A Treatise on Northern Ireland, Volume I PDF Author: Brendan O'Leary
Publisher: Oxford University Press
ISBN: 0192558153
Category : History
Languages : en
Pages : 559

Get Book Here

Book Description
This brilliantly innovative synthesis of narrative and analysis illuminates how British colonialism shaped the formation and political cultures of what became Northern Ireland and the Irish Free State. A Treatise on Northern Ireland, Volume I provides a somber and compelling comparative audit of the scale of recent conflict in Northern Ireland and explains its historical origins. Contrasting colonial and sectarianized accounts of modern Irish history, Brendan O'Leary shows that a judicious meld of these perspectives provides a properly political account of direct and indirect rule, and of administrative and settler colonialism. The British state incorporated Ulster and Ireland into a deeply unequal Union after four re-conquests over two centuries had successively defeated the Ulster Gaels, the Catholic Confederates, the Jacobites, and the United Irishmen—and their respective European allies. Founded as a union of Protestants in Great Britain and Ireland, rather than of the British and the Irish nations, the colonial and sectarian Union was infamously punctured in the catastrophe of the Great Famine. The subsequent mobilization of Irish nationalists and Ulster unionists, and two republican insurrections amid the cataclysm and aftermath of World War I, brought the now partly democratized Union to an unexpected end, aside from a shrunken rump of British authority, baptized as Northern Ireland. Home rule would be granted to those who had claimed not to want it, after having been refused to those who had ardently sought it. The failure of possible federal reconstructions of the Union and the fateful partition of the island are explained, and systematically compared with other British colonial partitions. Northern Ireland was invented, in accordance with British interests, to resolve the 'hereditary animosities' between the descendants of Irish natives and British settlers in Ireland. In the long run, the invention proved unfit for purpose. Indispensable for explaining contemporary institutions and mentalities, this volume clears the path for the intelligent reader determined to understand contemporary Northern Ireland.

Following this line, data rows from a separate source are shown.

theorem witness_HeldCommandsGoOn :
    [adm up barrierSub (fun t c => decide (ioRefused t c.sqe = none ∧ cmdsOf t c.q = [c] ∧ c.sqe = barrierSub.sqe)) &&
       nx (.barrier barrierSub) up (ends 0),
     let s := flying [rdCmd]
     adm s barrierSub (fun t c => decide (ioRefused t c.sqe = none ∧
         ((cmdsOf t c.q).find? fun d => opcode d.sqe == 0x43) = some c ∧ earlierCmds t c.q c.id ≠ [])) &&
       nx (.barrier barrierSub) s fun t => decide (t.qe.cmds.map Cmd.st = [.running, .waiting] ∧ t.out = []),
     nx (.barrier (ioSub [(0, 0x43), (6, 2)])) up (ends stInvalidField),
     let s := { up with media.mount := 0 }
     adm s barrierSub (fun t _ => notMounted t) && nx (.barrier barrierSub) s (ends stNotMounted),
     nx (.barrierComplete 256) (flying [barrierCmd]) (ends 0),
     nx (.rangeLockWaitEnd 9) (flying [{ wrCmd with st := .lockHeld }]) fun t => decide ((cmdOf t 9).map Cmd.st = some .running),
     decide (arbiter oneWaits = some 0) && nx (.sqeFetch 0 [adminSub (ptr 4096 ++ [(0, 1), (24, 4096)])]) oneWaits fun t =>
       decide ((queueOf t 0).map (fun q => (q.head, q.frozen)) = some (1, false)) && ends 0 t].all id = true := by decide +kernel

/-! ## Registers and transfers -/

theorem witness_RegistersAnswer :
    [nx (.accessError 0 0x1FFFFFF true) up fun t => decide ((fnOf t 0).accCount = 1 ∧ t.glb.istat.getLsbD 4 = true),
     decide (placeOf 0 0x1FFFFFC = none) && nx (.registerReadClear 0 0x1FFFFFC) up fun t => decide ((fnOf t 0).accCount = 1),
     nx (.registerWrite 0 2 0) up fun t => decide ((fnOf t 0).accCount = 1),
     nx (.registerReadClear 0 0x20000) { up with bpm.rejects := 9 } fun t => decide (t.bpm.rejects = 0 ∧ t.out = [.regRead 0 0x20000 9]),
     nx (.registerWrite 0 0x20 5) { up with glb.rstCause := 7 } fun t => decide (t.glb.rstCause = 2),
     nx (.registerWrite 0 0x24 0x40) { up with glb.istat := 0x41 } fun t => decide (t.glb.istat = 1),
     nx (.registerWrite 0 0x14FF0 0xFFFFFF07) up fun t => decide ((fnOf t 255).weight = 7 ∧ (fnOf t 0).weight = 1),
     nx .tgCtrloRead { up with tg.counter := 0x700000005 } fun t => decide (t.tg.ctrHi = 7),
     nx .mtTimeloRead up fun t => decide (t.mt.timeHi = 0),
     nx (.mirTimeloRead 3) up fun t => decide (t.out = [.regRead 3 0x1008 0]),
     nx (.glbIcfgWrite 0x010005) { setFn up 0 { pf0 with msix := [(23, 0)] } with glb.istat := 1 } fun t =>
       decide (t.out = [.msix 0 5] ∧ t.glb.icfgEnable = 1),
     nx .chopperFaultClear { up with fw.session := 1, fw.sessionEnd := up.now + 9, ps.chopF := true } fun t => decide (t.ps.chopF = false),
     nx .chopperFaultClear { up with ps.chopF := true } fun t => decide (t.ps.chopF = true ∧ (fnOf t 0).accCount = 1)].all id = true := by
  decide +kernel

theorem witness_TransfersServed :
    [let s := { up with ls.len := 4, ls.buf := [(0, 0x201)] }
     nx (.mailboxGo 0x1022124 {}) s (fun t => decide (setN t 0x2124 2 = 0x201 ∧ t.ls.done = true ∧ t.ls.status = 0)) &&
       nx (.mailboxGo 0x0022124 {}) s fun t => decide (t.ls.done = true ∧ t.ls.status = 0),
     eqn (.mailboxGo 7 {}) { up with glb.restarting := some 0, glb.lsUp := false } { up with glb.restarting := some 0, glb.lsUp := false },
     nx (.mailboxGo 7 {}) { up with glb.twilight := some 1 } fun t => decide (t.ls.done = true ∧ t.ls.status = stTwilight),
     let s := { up with fi.nmt := 2, fi.sessions := [(1, 0), (2, 0), (3, 0)] }
     usdoPath s .can && nx (.usdoDownload .can 9 0x2124 2 [1, 2, 0, 0] true {}) s (fun t =>
         decide (setN t 0x2124 2 = 0x201 ∧ t.out = [.usdoReply 9 0 []])) &&
       nx (.usdoUpload .can 9 0x2124 2 true) s (fun t => decide (t.out.length = 1)) &&
       nx (.usdoUpload .can 9 0x2124 2 false) s (fun t => decide (t.fi.sessions.length = 4)) &&
       nx (.usdoDownload .usb 0 0x2124 2 [] false {}) s fun t => decide (t.fi.sessions.length = 4),
     nx (.usdoSessionTimeout 9) { up with fi.sessions := [(9, up.now - 216000000)] } fun t => decide (t.fi.sessions = []),
     eqn (.saveParameters 0x65766173) up up,
     nx (.restoreDefaultParameters 3 0x64616F6C) up fun t => decide (t.flash.restore = 4),
     nx (.restoreDefaultParameters 1 0x64616F6C) { up with fw.session := 1, fw.sessionEnd := up.now + 9 } fun t =>
       decide (t.flash.restore = 1)].all id = true := by decide +kernel

end Sys2Proof.Tests
end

A Treatise on Northern Ireland

A Treatise on Northern Ireland PDF Author: Brendan O'Leary
Publisher:
ISBN: 0199243344
Category : History
Languages : en
Pages : 559

Get Book Here

Book Description
The first volume of the definitive political history of Northern Ireland.

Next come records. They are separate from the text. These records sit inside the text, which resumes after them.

/-- A ZSC1 attempt that does not is counted, and the record stored. -/
theorem compressorJobDoneS_of_mismatch (hform : j.cform = 1) (hshort : a.length ≤ j.r.olen + 64)
    (hbad : decodePayload 1 [] a j.r.olen j.r.olen ≠ .ok (originals s j)) :
    compressorJobDoneS s e a = compressed
      { jobEnded s e 1 with cx.z1mism := min 65535 (s.cx.z1mism + 1) } j 2 false (originals s j) := by
  cases hdec : decodePayload 1 [] a j.r.olen j.r.olen with
  | ok bs =>
    have hne : bs ≠ originals s j := fun h => hbad (by rw [hdec, h])
    simp [compressorJobDoneS, jobEnded, satAdd, hjob, Nat.not_le.mpr he, hform, Nat.not_lt.mpr hshort, hdec, hne]
  | error d =>
    simp [compressorJobDoneS, jobEnded, satAdd, hjob, Nat.not_le.mpr he, hform, Nat.not_lt.mpr hshort, hdec]

end

/-! ## A decompressor's job starts (R209) -/

/-- With its buffers the next chain goes to an idle decompressor. -/
theorem decompressionJobStartS_of_buffers {s u : State} {e : Nat} {j : ChainJob} {rd : ReadDs} {ds : Dataset}
    {hs : List (BitVec 32)} (hlow : 8 ≤ e) (hhigh : e ≤ 15) (hincl : (engineOf s e).excluded = false)
    (hidle : (engineOf s e).job = none) (hnext : nextChainJob s = some j) (hrd : readOf s j.part j.seq = some rd)
    (hds : rd.content = some ds) (halloc : unitAllocN s 3 clsCxd (chainBuffers s rd ds j) [] = (some hs, u)) :
    decompressionJobStartS s e =
      setEngine { u with cx.chains := u.cx.chains.map fun k => if k.id = j.id then { k with bufs := hs } else k } e
        { engineOf u e with job := some j.id } := by
  have hready : ¬ (e < 8 ∨ e > 15 ∨ (engineOf s e).excluded = true ∨ (engineOf s e).job.isSome = true) := by
    simp [hincl, hidle, hlow, hhigh]
  simp only [decompressionJobStartS, if_neg hready, hnext, hrd, hds, Option.bind_some, Option.map_some, halloc]
  rfl

/-! ## A decompressor's job ends (R186, R188) -/

/-- What a decompressor makes of a chain: its records but for those decoded before, one after another. -/
def chainResults (rd : ReadDs) (ds : Dataset) (j : ChainJob) : List (Nat × RecResult) :=
  let rest := chainRest rd ds [] j.recs
  decodeChain rest.1 (rest.2.filterMap fun i => (ds.recs[i]?).map fun r => (i, r))

/-- Where every record decodes, the chain leaves the queue, its output is kept, and the commands that wait go on; no fault is
counted. -/
theorem decompressionJobDoneS_of_ok {s : State} {e i : Nat} {j : ChainJob} {rd : ReadDs} {ds : Dataset} (he : 8 ≤ e)
    (hjob : (engineOf s e).job = some i) (hchain : (s.cx.chains.find? fun j => j.id == i) = some j)
    (hrd : readOf s j.part j.seq = some rd) (hds : rd.content = some ds)
    (hok : ∀ x ∈ chainResults rd ds j, ∃ b, x.2 = .ok b) :
    decompressionJobDoneS s e = serveVisit
      (keepOuts (jobEnded { s with cx.chains := s.cx.chains.filter fun k => k.id != j.id } e (chainResults rd ds j).length) j
        (chainResults rd ds j)) j.part j.seq := by
  have hread : readOf { s with cx.chains := s.cx.chains.filter fun k => k.id != j.id } j.part j.seq = some rd := hrd
  simp only [decompressionJobDoneS, Nat.not_lt.mpr he, if_false, hjob, Option.bind_some, hchain, hread, hds, Option.map_some]
  rw [← chainResults]
  cases hlast : (chainResults rd ds j).getLast? with
  | none => rfl
  | some x =>
    obtain ⟨b, hb⟩ := hok x (List.mem_of_getLast? hlast)
    simp only [hb, countFault]
    rfl

/-! ## The output that is kept (R209) -/

/-- A read dataset that was changed, read back. -/
theorem readOf_modRead_same (s : State) (p q : Nat) (f : ReadDs → ReadDs)
    (hf : ∀ r : ReadDs, (f r).part = r.part ∧ (f r).seq = r.seq) :
    readOf (modRead s p q f) p q = (readOf s p q).map f := by
  have hkey : ∀ l : List ReadDs,
      (l.map fun r => if r.part = p ∧ r.seq = q then f r else r).find? (fun r => r.part == p && r.seq == q) =
        (l.find? fun r => r.part == p && r.seq == q).map f := by
    intro l
    induction l with
    | nil => rfl
    | cons r l ih =>
      by_cases h : r.part = p ∧ r.seq = q
      · simp [h, hf r]
      · have hne : (r.part == p && r.seq == q) = false := by simpa using h
        simp only [List.map_cons, if_neg h, List.find?_cons, hne, ih]
  exact hkey s.rc.reads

Traveling Irishness in the Long Nineteenth Century

Traveling Irishness in the Long Nineteenth Century PDF Author: Marguérite Corporaal
Publisher: Springer
ISBN: 3319525271
Category : Literary Criticism
Languages : en
Pages : 260

Get Book Here

Book Description
Exploring the effects of traveling, migration, and other forms of cultural contact, particularly within Europe, this edited collection explores the act of traveling and the representation of traveling by Irish men and women from diverse walks of life in the period between Grattan’s Parliament (1782) and World War I (1914). This was a period marked by an increasing physical and cultural mobility of Irish throughout Britain, Continental Europe, the Americas, and the Pacific. Travel was undertaken for a variety of reasons: during the Romantic period, the ‘Grand Tour’ and what is now sometimes referred to as medical tourism brought Irish artists and intellectuals to Europe, where cultural exchanges with other writers, artists, and thinkers inspired them to introduce novel ideas and cultural forms to their Irish audiences. Showing this impact of the nineteenth-century Irish across national borders and their engagement with global cultural and linguistic traditions, the volume will provide novel insights into the transcultural spheres of the arts, literature, politics, and translation in which they were active.